You might also try a handful of yellow watchman goby/pistol shrimp symbiants. They pair up and live together in the same burrow.

I thought about that, but I wasn't sure if I could be able to have them with Coral Banded Shrimp. I've been looking alot at Youtube for some specimens and the pistol shrimp and watchman goby are really nice to view.

Thank you so much for the info. I'm saving all this on my computer so I can't lose it. I'm using my aquarium as a learning tool and I didn't even realize it until I watched The Incovenient Truth last year. When Gore started to talk about the CO2 levels I said, "I can actually relate and understand to what he is saying." Then reading about clams with magnesium and calcium, I had a conversation with an elder woman because she was low on magnesium and her body wouldn't absorb the calcium. So it's not aquarium only knowledge.

For filtration I'm not sure yet. What is the Algae turf scruber? I was thinking of something with mud filtration and maybe even some canisters to mainly provide some extra water movement more than actual filtration. I heard that if you empty a canister a mini refugium could grow in it.

but for basic items, like hydrometer...what are the favorites.
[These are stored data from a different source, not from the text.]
/-- Memory runs as records. -/
def Device.runRecords (d : Device) (m : Memory) (n : Nat) (runs : List (Nat × Nat)) : List Byte :=
  runs.flatMap fun r => copyRecord 1 n 0 r.2 (256 * r.1) (d.memBytes m (256 * r.1) (256 * r.2))

/-- The areas of a partition on a die whole, as runs; the areas of the DDR5 tier go with the die that `tier` names. -/
def Device.areaRuns (d : Device) (x : Partition) (n : Nat) (tier : Bool) : List (Nat × Nat) :=
  (x.copyAreas.filter fun r => if d.memKind r.addr = .hbm then decide (r.addr / 0x4000000000 = n) else tier && decide (d.memKind r.addr = .ddr)).flatMap
    fun r => mergeRun [] (r.addr / 256) ((r.addr + r.len + 255) / 256 - r.addr / 256)

/-- The increment of the last commit on a die: its dirty lines and its write log, or on overflow the areas whole (R555). -/
def Device.increment (d : Device) (m : Memory) (n q : Nat) (x : Partition) : List Byte :=
  let l := d.wlog n q
  d.tileRecords m n q (fun i => (d.tile n i).lastDirty) ++ d.runRecords m n (if l.lastOvf then d.areaRuns x n true else l.last)

/-- The whole committed state on a die, as the first pass of a seed sends it (R560). -/
def Device.wholeState (d : Device) (m : Memory) (n q : Nat) (x : Partition) : List Byte :=
  d.tileRecords m n q (fun i => List.range (d.bankSize n i / 256)) ++
    d.runRecords m n (d.areaRuns x n (decide ((d.copyDies q x).head? = some n)))

/-- What has been committed on a die since the previous pass began (R560). -/
def Device.changedState (d : Device) (m : Memory) (n q : Nat) (x : Partition) : List Byte :=
  let l := d.wlog n q
  d.tileRecords m n q (fun i => (d.tile n i).seedDirty) ++
    d.runRecords m n (if l.unionOvf then d.areaRuns x n true else l.union.foldl (fun a r => mergeRun a r.1 r.2) [])

/-- The trailer's check value of a chunk (R556). -/
def chunkCrc (pkg pitch k : Nat) (body : List Byte) : Nat := crc32c (body ++ leBytes 4 pkg ++ leBytes 4 pitch ++ leBytes 4 k)

/-- An increment in chunks of 4,096 bytes, the last filled with zero bytes, which read as records of no lines. -/
def copyChunks (pkg pitch : Nat) (bs : List Byte) : List (List Byte) :=
  let n := (bs.length + 4087) / 4088
  (List.range n).map fun k =>
    let part := (bs.drop (4088 * k)).take 4088
    let body := part ++ List.replicate (4088 - part.length) 0
    body ++ leBytes 4 (chunkCrc pkg pitch k body) ++ leBytes 4 n

/-- Send the chunks and the summit write of one die's stream, and show it (R556, R557, R572). `fresh`: the store begins anew; `base`: a pass of a seed. -/
def Device.sendCopy (d : Device) (n q dst pitch : Nat) (fresh base : Bool) (bs : List Byte) : Device :=
  let p := Page.tdie n
  let cs := copyChunks (d.fld .pkg Fld.PKG_ID_ID) pitch bs
  let d := each (fun (d : Device) c => d.emit (.bytes "belay-chunk" dst c)) d cs
  let d := d.msg "belay-summit" dst [d.ownIndex, q, n, pitch, cs.length, b2n fresh, b2n base]
  let d := ((d.put p Fld.TDIE_COPY_STAT_PART q).put p Fld.TDIE_COPY_STAT_CHUNKS cs.length).put p Fld.TDIE_COPY_BYTES bs.length
  (d.tick p 0).count p 1 bs.length

/-- The sends of a die's current increment: its pitch and how often it has been sent. -/
def Partition.sent (x : Partition) (n : Nat) : Option (Nat × Nat) := Tbl.look x.copySends n

/-- The pitch whose increment die `n` still has to send for a partition: committed by every region, and its copy state PROTECTED or LOCAL. -/
def Device.copyDue (d : Device) (n q : Nat) : Option Nat :=
  match d.part q with
  | none => none
  | some x =>
    match x.lastPitch with
    | none => none
    | some p =>
      let whole := decide (d.pState q ≠ 4) || (d.regionsOf q).all fun nr => x.committed.contains (16 * nr.1 + nr.2)
      if x.copies && decide (d.copyState q = 2 ∨ d.copyState q = 4) && (d.copyDest x).isSome && whole && (d.copyDies q x).contains n &&
        decide ((x.sent n).map Prod.fst ≠ some p) then some p else none

/-- BELAY_INCREMENT_SEND: the copy engine of a T-die sends a partition's increment (R555, R556), one at a time in ascending tag order (R557). -/
def execBelayIncrementSend (n q : Nat) (s : State) : Out :=
  let d := s.dev
  match d.copyDue n q, d.part q with
  | some p, some x =>
    if (List.range q).any (fun k => (d.copyDue n k).isSome) then s.same
    else
      let dst := ((d.copyDest x).map Prod.fst).getD 64
      let bs := d.increment s.mem n q x
      let first := !(x.copySends.any fun kv => decide (kv.2.1 = p))
      let d := d.sendCopy n q dst p false false bs
      let d := d.putI .bly Fld.BLY_COPY_BYTES q (min (2 ^ 32 - 1) ((if first then 0 else d.fldI .bly Fld.BLY_COPY_BYTES q) + bs.length))
      let d := d.putI .bly Fld.BLY_COPY_STATE_LOG_OVF q (b2n ((d.wlog n q).lastOvf || (!first && decide (d.fldI .bly Fld.BLY_COPY_STATE_LOG_OVF q = 1))))
      s.done (d.setPart q { x with copySends := Tbl.put x.copySends n (p, 1), ackDies := if first then [] else x.ackDies })
  | _, _ => s.same

/-! ### The store (R556, R558) -/

/-- The key of a line in a store: a tile's line, or a line of memory. -/
def storeKey (kind die inst line : Nat) : Nat := if kind = 0 then 2 ^ 60 + 1024 * (2048 * (die % 8) + inst % 2048) + line % 1024 else line

/-- The lines of a stream of records; a record that the stream does not hold whole ends it. -/
def copyLines : Nat → List Byte → List (Nat × List Byte)
  | 0, _ => []
  | fuel + 1, bs =>
    let n := u bs 4 2
    if bs.length < 16 + 256 * n then []
    else
      let first := if u bs 0 1 = 0 then u bs 8 8 else u bs 8 8 / 256
      ((List.range n).map fun k => (storeKey (u bs 0 1) (u bs 1 1) (u bs 2 2) (first + k), (bs.drop (16 + 256 * k)).take 256)) ++
        copyLines fuel (bs.drop (16 + 256 * n))

/-- A set of lines joins another. -/
def joinLines (t new : Tbl (List Byte)) : Tbl (List Byte) := new.foldl (fun t kv => Tbl.put t kv.1 kv.2) t

/-- The area of a member's store at this package. -/
def Device.storeArea (d : Device) (member q : Nat) : Option (Nat × Nat) :=
  if member = 64 then (d.part q).map fun x => (x.store.addr, x.store.len)
  else (d.crewRec member).bind fun r => if r.partner = some d.ownIndex then some (r.addr, r.len) else none

/-- BELAY_INCREMENT_CHECK: the summit write has come, and the partner's check-value units have checked every chunk (R429, R556). `i`: their I-die.
When all pass, the increment held for the die joins the base and this one is held (R558); a pass of a seed joins the base at once. The
acknowledgement word is written back: the pitch, RESEND, or a refusal where it does not fit (R559). -/
def execBelayIncrementCheck (i member q n pkg pitch count : Nat) (fresh base : Bool) (chunks : List (List Byte)) (s : State) : Out :=
  let d := s.dev
  match d.storeArea member q with
  | none => s.same
  | some area =>
    if !d.present (.cvu i 1) || decide (32 ≤ q) then s.same
    else
      let ok := fun (k : Nat) (c : List Byte) =>
        decide (c.length = 4096) && decide (u c 4088 4 = chunkCrc pkg pitch k (c.take 4088)) && decide (u c 4092 4 = count)
      let d := each (fun (d : Device) (ck : List Byte × Nat) => (d.cvuCheck i 4 4100 d.freeVal (ok ck.2 ck.1)).freeNext) d chunks.zipIdx
      let good := decide (chunks.length = count) && chunks.zipIdx.all fun ck => ok ck.2 ck.1
      let back := fun (d : Device) (w : Nat) => d.msg "belay-ack" member [q, n, pitch, w]
      if !good then s.done (back d 1)
      else
        let key := 64 * member + q
        let bs := chunks.flatMap fun c => c.take 4088
        let new := joinLines [] (copyLines (bs.length / 16 + 1) bs)
        let st := if fresh then ⟨area.1, area.2, [], 0, []⟩ else Tbl.lookD d.stores key ⟨area.1, area.2, [], 0, []⟩
        let old := Tbl.look st.held n
        let st' : StoreSt := if base then { st with base := joinLines st.base new }
          else match old with
            | some h => { st with base := joinLines st.base h.2, basePitch := h.1, held := Tbl.put st.held n (pitch, new) }
            | none => { st with held := Tbl.put st.held n (pitch, new) }
        let size := 256 * (st'.base.length + ((st'.held.map fun kv => kv.2.2.length).sum))
        if st'.len < size then s.done (back d 2)
        else s.done (back (d.setStores (Tbl.put d.stores key st')) 0)

/-! ### The acknowledgement (R556, R559, R560) -/

/-- A message to every other member of the crew. -/
def Device.tellCrew (d : Device) (kind : String) (args : List Nat) : Device :=
  each (fun (d : Device) (r : CrewRec) => if r.index = d.ownIndex ∨ Tbl.has d.crew.lost r.index then d else d.msg kind r.index args) d d.crew.members

/-- MODEL_ID of a partition's image. -/
def Partition.modelId (x : Partition) : Nat := (x.image.map Image.modelId).getD 0

/-- The copy enters UNPROTECTED and COPY_UNPROTECTED is raised: its boundaries no longer wait, and it leaves its coupled set (R559, R561, R573). -/
def Device.unprotect (d : Device) (m : Memory) (q cause : Nat) : Device :=
  match d.part q with
  | none => d
  | some x =>
    let d := (d.putI .bly Fld.BLY_COPY_STATE_STATE q 3).setPart q { x with seedPass := 0, seedFinal := none, copySends := [], ackDies := [] }
    let d := (d.event m 0 0x1812 0xF00 [q, cause]).cairnPkg 0x1812 (packFields [q, cause])
    d.tellCrew "copy-acked" [d.ownIndex, x.modelId, 0, 0]

/-- The package ID of the partner. -/
def Device.partnerId (d : Device) : Nat := ((d.partner.bind d.crewRec).map CrewRec.pkg).getD 0

/-- Every die's increment of pitch p is acknowledged: COPY_ACKED is recorded and reported to the crew; the last pass of a seed makes the copy PROTECTED,
or LOCAL in a local store (R556, R560, R561). -/
def Device.copyDone (d : Device) (m : Memory) (q p : Nat) (x : Partition) : Device :=
  let d := d.putI .bly Fld.BLY_COPY_ACKED_PITCH q p
  let d := if d.copyState q = 1 ∧ x.seedFinal = some p then
      let local_ := decide (((d.copyDest x).map Prod.fst).getD 64 = 64)
      let d := (d.putI .bly Fld.BLY_COPY_STATE_STATE q (if local_ then 4 else 2)).setPart q { x with seedFinal := none, seedPass := 0 }
      (d.event m 0 0x1813 0xF00 [q, d.partnerId]).cairnPkg 0x1813 (packFields [q, d.partnerId])
    else d
  if d.copyState q = 2 then d.tellCrew "copy-acked" [d.ownIndex, x.modelId, p, 1] else d
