/-! ### Firmware -/

/-- The boot ROMs have taken a firmware image (R461, R521 to R524): a check of an I-die that fails leaves REJECTED; else the image stands in every I-die's
firmware SRAM, every cox core runs, and the handshake with the driver's major version gives TRAINING or REFUSED. -/
def State.imageTaken (s t : State) (img : List Byte) (major : Nat) : Prop :=
  let bytes := img.map BitVec.toNat
  let v := Config.fwRange bytes
  ((s.dev.bootCheck 0 bytes ≠ 0 ∨ (s.dev.hasIdie 1 = true ∧ s.dev.bootCheck 1 bytes ≠ 0)) → t.dev.fwState = 4 ∧ bit (t.dev.fld .pkg Fld.ERR_STAT_BLOCK) 3 = true) ∧
  (s.dev.bootCheck 0 bytes = 0 → (s.dev.hasIdie 1 = true → s.dev.bootCheck 1 bytes = 0) →
    t.dev.fw.sram = s.dev.model.idies.map (fun i => (i, img)) ∧
    (∀ i ∈ s.dev.model.idies, ∀ c, c < 8 → t.dev.fld (.cox i c) Fld.COX_STATE_STATE = 1) ∧
    t.dev.fwState = if v.1 % 256 ≤ major ∧ major ≤ v.2.1 % 256 then 6 else 5)

/-- The held state has been adopted (R540, R541): READY again, no queue stands, no connection is suspended, no partition is parked for the loss and the
hold has ended. -/
def State.adopted (s t : State) : Prop :=
  t.dev.fwState = 7 ∧ t.dev.queues = [] ∧ t.dev.fetched = [] ∧ t.dev.heldW = [] ∧ (∀ id c, t.dev.conn id = some c → c.st ≠ 1) ∧
  t.dev.fld .pkg Fld.PKG_HOST_STATE_DETACHED = 0 ∧ t.dev.fw.pulse = some s.dev.clk.now ∧ t.dev.fw.detach = none ∧ t.dev.link.expired = [] ∧
  t.pending = s.pending

end Sys2Proof.Machine
end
I want accuracy, but not complicated either.

For example with my water testing kits I've bought for my fresh water. I have a Fresh water master I love, but only tests for the basic things. Well, I started to grow live plants and needed more testing supplies, so I bought a more extensive kit and it just seems a hassle compared to my first one. It seems each time I test for gH or kH I can't figure it out, same with CO2. I can never get the starting color on the card to match the water. So I get frustrated with that kit and really haven't touched it too much since I bought it.